When you take out a mortgage to purchase a new home, your lender puts what is known as a property lien on the house. What this means is that if you get behind on your mortgage payments, your lender has the legal right to seize the home in place of the money you owe them. If you’re looking at homes for sale in Windsor Island Resort, you can expect this type of lien to be placed on the home you buy. However, there are other ways a property lien can be used, and some of those uses are not ones you want to have placed against you.
Voluntary vs Involuntary Property Liens
Liens come in two types: voluntary and involuntary. A voluntary lien on your property is one that you agree to. The lien placed on your home when you take out a mortgage is a voluntary lien because you agree that the lender has the right to the property if you are unable to make your payments. You’ll also have a voluntary lien placed on vehicles and other things you purchase with specific loans.
An involuntary property lien, on the other hand, is a lien that was placed on your home without your consent. This can occur if you owe money for a cash loan or other type of financial obligation and haven’t been making payments. To get an involuntary lien, a creditor has to go through a specific legal process that involves filing paperwork at the state or county level. Many types of agencies can file for an involuntary lien, including creditors, contractors, and the government.

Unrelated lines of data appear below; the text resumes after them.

/-- Settles O43: in bounds the register's bytes are stored, and out of bounds BADADDR is raised and nothing is stored. -/
theorem storeResults : Obligations.StoreResults :=
  fun s d a simm _ =>
    let ea := (s.effAddr a simm).toNat
    ⟨fun h => ⟨_, exec_stw_of_inside d h, s.stored_onlyBytes ea _ _, fun _ hj => s.dmemByte_stored ea _ hj⟩,
      fun h => State.storeNext_of_outside h _,
      fun h => ⟨_, exec_sts_of_inside d h, s.stored_onlyBytes ea _ _, s.append_dmemByte_stored ea _⟩,
      fun h => State.storeNext_of_outside h _⟩

end Sys2Proof.Machine
end

section
/-! SUPPORT. The instructions of 48_control.md: HALT, NOP and BRK (O18), the jumps (O19) and the conditional branches (O20). -/

namespace Sys2Proof.Machine

/-! ### System instructions -/

/-- Settles O18: the end of a run, the next instruction, and the fault BREAK with its code of R321. -/
theorem systemInstructionResults : Obligations.SystemInstructionResults := by
  intro s code
  have hhalt : exec .halt s = .next s.halt := rfl
  have hnop : exec .nop s = .next s.advance := rfl
  have hbrk : exec (.brk code) s = .next (s.raiseFault .brk (code.zeroExtend 32)) := rfl
  exact ⟨hhalt, hnop, hbrk⟩

/-! ### Jumps -/

/-- A pc-relative target is the sum modulo 2^16 (R291). -/
theorem State.toNat_branchTarget (s : State) (simm : Half) :
    ((s.branchTarget simm).toNat : Int) = (s.pc.toNat + simm.toInt) % 65536 := natCast_toNat_ofInt_half _

theorem State.onlyScalar_writeS_jump (s : State) (d : SReg) (v target : Half) : s.OnlyScalar ((s.writeS d v).jump target) d := by
  obtain ⟨-, hother⟩ := s.onlyScalar_writeS_advance d v
  refine ⟨?_, hother⟩
  rw [s.writeS_frame d v]
  rfl

theorem exec_jal_result (s : State) (d : SReg) (simm : Half) :
    ∃ t, exec (.jal d simm) s = .next t ∧ s.OnlyScalar t d ∧ (t.pc.toNat : Int) = (s.pc.toNat + simm.toInt) % 65536 ∧
      (t.readS d).toNat = if d = 0 then 0 else (s.pc.toNat + 1) % 65536 := by
  refine ⟨_, rfl, s.onlyScalar_writeS_jump d _ _, s.toNat_branchTarget simm, ?_⟩
  rw [State.readS_jump, State.readS_writeS, if_pos rfl, apply_ite BitVec.toNat, BitVec.toNat_add]
  rfl

/-- Settles O19: BRA and JR write pc alone, and JAL also the link. -/
theorem jumpResults : Obligations.JumpResults :=
  fun s simm d _ => ⟨⟨_, rfl, rfl, s.toNat_branchTarget simm⟩, exec_jal_result s d simm, ⟨_, rfl, rfl⟩⟩

/-! ### Conditional branches -/

/-- A branch whose condition says `p` of the flags ends at its target if `p`, and at the next instruction if not (R292). -/
theorem next_branchIf_eq_ite (s : State) (simm : Half) {c : Cond} {p : Prop} [Decidable p] (hc : c.holds s.z s.n = true ↔ p) :
    (.next (s.branchIf c simm) : Host.Outcome State Fault Refusal) =
      .next (if p then s.jump (s.branchTarget simm) else s.advance) :=
  congrArg _ (if_congr hc rfl rfl)

/-- Settles O20: each condition, read from its row of the table of R292. -/
theorem conditionalBranchResults : Obligations.ConditionalBranchResults := by
  intro s simm
  have hne : Cond.ne.holds s.z s.n = true ↔ s.z = false := by simp [Cond.holds]
  have hge : Cond.ge.holds s.z s.n = true ↔ s.n = false := by simp [Cond.holds]
  have hgt : Cond.gt.holds s.z s.n = true ↔ s.z = false ∧ s.n = false := by simp [Cond.holds]
  have hle : Cond.le.holds s.z s.n = true ↔ s.z = true ∨ s.n = true := by simp [Cond.holds]
  exact ⟨next_branchIf_eq_ite s simm (c := .eq) Iff.rfl, next_branchIf_eq_ite s simm hne, next_branchIf_eq_ite s simm (c := .lt) Iff.rfl,
    next_branchIf_eq_ite s simm hge, next_branchIf_eq_ite s simm hgt, next_branchIf_eq_ite s simm hle⟩

end Sys2Proof.Machine
end

section
/-! SUPPORT. The step (48_control.md R299, 60_exceptions.md R323, R335, R336, R346): it always answers (O10), runs the decoded instruction (O7)
or raises the fetch's fault (O8), and while idle waits (O9); and what the end of an instruction says of STATUS (O11, O17). -/

namespace Sys2Proof.Machine

variable {i : Instr} {s t : State}

/-! ### The outside's turn -/

theorem State.hostTurn_of_empty (h : s.hostQueue = []) : s.hostTurn = s := by
  simp [State.hostTurn, h]

theorem State.hostTurn_of_cons {e : HostEvent} {rest : List HostEvent} (h : s.hostQueue = e :: rest) :
    s.hostTurn = { s with hostQueue := rest }.hostEvent e := by
  simp [State.hostTurn, h]

/-- What a host read returns does not depend on what else waits outside. -/
theorem State.hostRead_hostQueue (s : State) (rest : List HostEvent) (offset : BitVec 20) :
    { s with hostQueue := rest }.hostRead offset = s.hostRead offset := by
  unfold State.hostRead
  cases windowTarget s.params offset with
  | control r => cases r <;> rfl
  | scalar | wide | imem | dmem | reserved => rfl

/-! ### The step of a legal engine -/

theorem step_of_busy (hp : s.params.legal = true) (hbusy : s.busy = true) (h : engineStep s = .next t) :
    step s = .next t.hostTurn := by
  obtain ⟨hwidth, hsizes⟩ : s.params.widthLegal = true ∧ s.params.sizesLegal = true := by simpa [Params.legal] using hp
  simp [step, hwidth, hsizes, hbusy, h, afterEngine]

theorem step_of_idle (hp : s.params.legal = true) (hidle : s.busy = false) : step s = .next s.hostTurn := by
  obtain ⟨hwidth, hsizes⟩ : s.params.widthLegal = true ∧ s.params.sizesLegal = true := by simpa [Params.legal] using hp
  simp [step, hwidth, hsizes, hidle]

theorem engineStep_of_ok (h : s.fetchDecode = .ok i) : engineStep s = exec i s := by simp [engineStep, h]

theorem engineStep_of_error {c : Cause} {info : Word} (h : s.fetchDecode = .error (c, info)) :
    engineStep s = .next (s.raiseFault c info) := by simp [engineStep, h]

theorem exists_engineStep_eq_next (s : State) : ∃ t, engineStep s = .next t := by
  cases hf : s.fetchDecode with
  | ok i =>
    obtain ⟨t, ht, -⟩ := exec_endsNext i s
    exact ⟨t, (engineStep_of_ok hf).trans ht⟩
  | error f => exact ⟨_, engineStep_of_error hf⟩

/-- Settles O10: the sequencer's step answers whatever it fetches, and the outside's turn is a function. -/
theorem stepAlwaysAnswersNext : Obligations.StepAlwaysAnswersNext := by
  intro s hp
  cases hbusy : s.busy with
  | true =>
    obtain ⟨t, ht⟩ := exists_engineStep_eq_next s
    exact ⟨_, step_of_busy hp hbusy ht⟩
  | false => exact ⟨_, step_of_idle hp hbusy⟩

/-! ### What a run's step fetches -/

theorem State.fetchDecode_of_decode (hpc : s.pc.toNat < s.params.imemWords)
    (hdec : decode s.params.N (s.imemWord s.pc.toNat) = .ok i) : s.fetchDecode = .ok i := by
  rw [State.fetchDecode, if_neg (by omega), hdec]

theorem State.fetchDecode_of_outside (hpc : s.params.imemWords ≤ s.pc.toNat) :
    s.fetchDecode = .error (.badPC, s.pc.zeroExtend 32) := if_pos hpc

theorem State.fetchDecode_of_illegal (hpc : s.pc.toNat < s.params.imemWords)
    (hdec : ∀ i, decode s.params.N (s.imemWord s.pc.toNat) ≠ .ok i) :
    s.fetchDecode = .error (.illegal, s.imemWord s.pc.toNat) := by
  rcases s.fetchDecode_cases with ⟨hout, -⟩ | ⟨-, -, e⟩ | ⟨-, i, hok, -⟩
  · omega
  · exact e
  · exact absurd hok (hdec i)

/-- Settles O7: the fetch inside IMEM gives the decoded instruction, and the outside's turn is last. -/
theorem stepRunsDecodedInstruction : Obligations.StepRunsDecodedInstruction := by
  intro s t i hp hbusy hpc hdec hexec
  have hstep := step_of_busy hp hbusy ((engineStep_of_ok (State.fetchDecode_of_decode hpc hdec)).trans hexec)
  exact ⟨hstep, fun hq => hstep.trans (congrArg _ (State.hostTurn_of_empty hq))⟩

/-- Settles O8: pc is checked before the word is decoded. -/
theorem stepFetchFaults : Obligations.StepFetchFaults :=
  fun _ hp hbusy =>
    ⟨fun hpc => step_of_busy hp hbusy (engineStep_of_error (State.fetchDecode_of_outside hpc)),
      fun hpc hdec => step_of_busy hp hbusy (engineStep_of_error (State.fetchDecode_of_illegal hpc hdec))⟩

/-- Settles O9: the idle step is the outside's turn, and that turn is the first event that waits. -/
theorem idleEngineWaits : Obligations.IdleEngineWaits := by
  refine ⟨fun s hp hidle => ?_, fun s rest offset data => ?_⟩
  · have hstep := step_of_idle hp hidle
    exact ⟨hstep, fun hq => hstep.trans (congrArg _ (State.hostTurn_of_empty hq))⟩
  · refine ⟨State.hostTurn_of_empty, State.hostTurn_of_cons, fun hq => ?_, State.hostTurn_of_cons, State.hostTurn_of_cons⟩
    rw [State.hostTurn_of_cons hq, State.hostEvent, State.hostRead_hostQueue]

How Does a Lien Affect You?
If you have a lien filed against your property, regardless of whether it’s voluntary or involuntary, it does limit what you can do with that property. Liens are designed to ensure that your creditors are compensated if you default on your loan or fail to pay your debts. Generally, a voluntary lien has fewer restrictions. If you decide to sell your home today, before you’ve paid off your mortgage, for example, there’s nothing stopping you as long as you pay off the mortgage with the proceeds from the sale.
If you try to sell your home while you have an involuntary lien on it, though, it’s a much more difficult process. Few buyers are going to want to enter into any type of deal with you knowing that your creditors have a claim to the property.
As far as your credit report goes, the lien will show up. This means if you apply for any type of loan, the lender will see your current lien and the reason it’s in place. You will likely be denied loans until you’ve dealt with the lien because it’s a sign that you haven’t fulfilled a financial obligation. Lenders won’t want to work with someone who appears to be a financial risk. Of course, voluntary liens such as mortgages are not seen in such a negative light.
Types of Property Liens
The type of lien placed on your property states what kind of debt you own. A lien from a bank or other lender indicates a mortgage. A lien put in place by the IRS shows that you haven’t paid your federal income taxes and owe the government money. Liens placed on properties from the county government indicate unpaid property taxes. Contractors can put a mechanic’s lien on a home if they weren’t paid for their work. Finally, a general judgment lien is put in place by the court. Any creditor can petition for this type of lien. If they have proof that you owe them money and have not been making payments, it’s very likely the court will grant the lien.